LINE 1: SELECT * FROM not_a_table
                      ^
[SQL: SELECT * FROM not_a_table]
(Background on this error at: https://sqlalche.me/e/20/f405)

If you need help solving this issue, send us a message: https://ploomber.io/community

On the other hand, if they’re using the Python API, we’ll show a full traceback.

Displaying messages#

Important

Use the sql.display module instead of print for showing feedback to the user.

You can use message (contextual information) and message_success (successful operations) to show feedback to the user. Here’s an example:

from sql.display import message, message_success
message("Some information")
Some information
message_success("Some operation finished successfully!")
Some operation finished successfully!

You can use message_html to embed a link in a message and point users to certain sections in our docs. Here’s an example:

from sql.display import message_html, Link
message_html(["Go to our", Link("home", "https://ploomber.io"), "page"])
Go to our home page

message_html will detect the running environment and display Go to our home (https://ploomber.io) page message instead if feedback is shown through a terminal.

Throwing errors#

When writing Python libraries, we often throw errors (and display error tracebacks) to let users know that something went wrong. However, JupySQL is an abstraction for executing SQL queries; hence, Python tracebacks a useless to end-users since they expose JupySQL’s internals.

So in most circumstances, we only display an error without a traceback. For example, when calling %sqlplot without arguments, we get an error:

%sqlplot
UsageError: the following arguments are required: plot_name, -t/--table, -c/--column

To implement such behavior, you can use any of the functions defined in sql.exceptions, or implement your own. For example, we have a UsageError that can be raised when users pass incorrect arguments:

from sql import exceptions

raise exceptions.UsageError("something bad happened")
UsageError: something bad happened

There are other exceptions available, if nothing fits in your scenario, you can add new ones.

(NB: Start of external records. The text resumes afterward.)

-- ==== Sys2Proof/Laws/PerInstr.lean ====
section
/-! SUPPORT. Facts about each command as syntax, one lemma per constructor, over the fields of the three formats. -/

namespace Sys2Proof

/-- Bit k of a word made of an opcode byte and 24 operand bits. -/
theorem word_bit (op : Byte) (z : BitVec 24) (k : Nat) :
    (op ++ z : Word).getLsbD k = if k < 24 then z.getLsbD k else op.getLsbD (k - 24) := by
  exact (BitVec.getLsbD_append (x := op) (y := z) (i := k)).trans (by split <;> rfl)

/-- OP of a word is its upper byte (R80). -/
theorem fieldOp_word (op : Byte) (z : BitVec 24) : fieldOp (op ++ z) = op := by
  apply BitVec.eq_of_getLsbD_eq
  intro k hk
  rw [fieldOp, BitVec.getLsbD_extractLsb', word_bit, if_neg (by omega)]
  simp [hk]

/-- The 24 operand bits of a word are its lower part (R80). -/
theorem operands_word (op : Byte) (z : BitVec 24) : (op ++ z : Word).extractLsb' 0 24 = z := by
  apply BitVec.eq_of_getLsbD_eq
  intro k hk
  rw [BitVec.getLsbD_extractLsb', word_bit]
  simp [hk]

/-- The operand bits of format FXY: RSV, X, Y from the top (R81). -/
theorem fieldRsv_FXY (op x y : Byte) : fieldRsv (encodeFXY op x y) = 0#8 := by
  apply BitVec.eq_of_getLsbD_eq
  intro k hk
  have h : (0#8 ++ (x ++ y) : BitVec 24).getLsbD (16 + k) = _ :=
    BitVec.getLsbD_append (x := 0#8) (y := (x ++ y : BitVec 16))
  rw [fieldRsv, BitVec.getLsbD_extractLsb', encodeFXY, word_bit, if_pos (by omega), h]
  simp

theorem fieldX_FXY (op x y : Byte) : fieldX (encodeFXY op x y) = x := by
  apply BitVec.eq_of_getLsbD_eq
  intro k hk
  have h : (0#8 ++ (x ++ y) : BitVec 24).getLsbD (8 + k) = _ :=
    BitVec.getLsbD_append (x := 0#8) (y := (x ++ y : BitVec 16))
  have g : (x ++ y : BitVec 16).getLsbD (8 + k) = _ := BitVec.getLsbD_append (x := x) (y := y)
  rw [fieldX, BitVec.getLsbD_extractLsb', encodeFXY, word_bit, if_pos (by omega), h]
  rw [if_pos (by omega), g, if_neg (by omega)]
  simp [hk]

theorem fieldY_FXY (op x y : Byte) : fieldY (encodeFXY op x y) = y := by
  apply BitVec.eq_of_getLsbD_eq
  intro k hk
  have h : (0#8 ++ (x ++ y) : BitVec 24).getLsbD (0 + k) = _ :=
    BitVec.getLsbD_append (x := 0#8) (y := (x ++ y : BitVec 16))
  have g : (x ++ y : BitVec 16).getLsbD (0 + k) = _ := BitVec.getLsbD_append (x := x) (y := y)
  rw [fieldY, BitVec.getLsbD_extractLsb', encodeFXY, word_bit, if_pos (by omega), h]
  rw [if_pos (by omega), g, if_pos (by omega)]
  simp [hk]

end Sys2Proof

namespace Sys2Proof.Laws.OpcodeField

/-- The opcode field of a command's word lies in the assigned range 0x01 to 0x0A, and its RSV field, which is 0 in every command,
reads 0 (R80, R85). -/
def Statement (i : Instr) : Prop :=
  1 ≤ (fieldOp (encode i)).toNat ∧ (fieldOp (encode i)).toNat ≤ 0x0A ∧ fieldRsv (encode i) = 0#8

theorem of_FXY (op x y : Byte) (h : 1 ≤ op.toNat ∧ op.toNat ≤ 0x0A) :
    1 ≤ (fieldOp (encodeFXY op x y)).toNat ∧ (fieldOp (encodeFXY op x y)).toNat ≤ 0x0A ∧
      fieldRsv (encodeFXY op x y) = 0#8 := by
  rw [fieldRsv_FXY, encodeFXY, fieldOp_word]
  exact ⟨h.1, h.2, rfl⟩

theorem init : Statement .init := by unfold Statement; decide
theorem setPixel (x y : Byte) : Statement (.setPixel x y) := of_FXY _ x y (by decide)
theorem clearPixel (x y : Byte) : Statement (.clearPixel x y) := of_FXY _ x y (by decide)
theorem clearAll : Statement .clearAll := by unfold Statement; decide
theorem rotateLeft : Statement .rotateLeft := by unfold Statement; decide
theorem rotateRight : Statement .rotateRight := by unfold Statement; decide
theorem flush : Statement .flush := by unfold Statement; decide
theorem drawArrow (u : Bool) : Statement (.drawArrow u) := by unfold Statement; revert u; decide
theorem drawCheckmark : Statement .drawCheckmark := by unfold Statement; decide
theorem getPixel (x y : Byte) : Statement (.getPixel x y) := of_FXY _ x y (by decide)

end Sys2Proof.Laws.OpcodeField
end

raise exceptions.ValueError("something bad happened")
ValueError: something bad happened

Important

These errors that hide the traceback should only be used in the %sql/%%sql magic context. For example, in our ggplot API (Python-based), we do not hide tracebacks as users might need them to debug their code

Getting connections#

When adding features to JupySQL magics (%sql/%%sql), you can use the ConnectionManager to get the current open connections.

%load_ext sql
import sqlite3

conn = sqlite3.connect("")

%sql sqlite:// --alias sqlite-sqlalchemy
%sql conn --alias sqlite-dbapi
Connecting and switching to connection 'sqlite-sqlalchemy'

We can access the current connection using ConnectionManager.current:

from sql.connection import ConnectionManager

conn = ConnectionManager.current
conn
<sql.connection.connection.DBAPIConnection at 0x7f446e38fdc0>

To get all open connections:

ConnectionManager.connections
{'duckdb://': <sql.connection.connection.SQLAlchemyConnection at 0x7f44a79cdd50>,
 'sqlite-sqlalchemy': <sql.connection.connection.SQLAlchemyConnection at 0x7f446e1a4a90>,
 'sqlite-dbapi': <sql.connection.connection.DBAPIConnection at 0x7f446e38fdc0>}

Using connections#

Connections are either SQLAlchemyConnection or DBAPIConnection object. Both have the same interface, the difference is that the first one is a connection established via SQLAlchemy and DBAPIConnection one is a connection established by an object that follows the Python DB API.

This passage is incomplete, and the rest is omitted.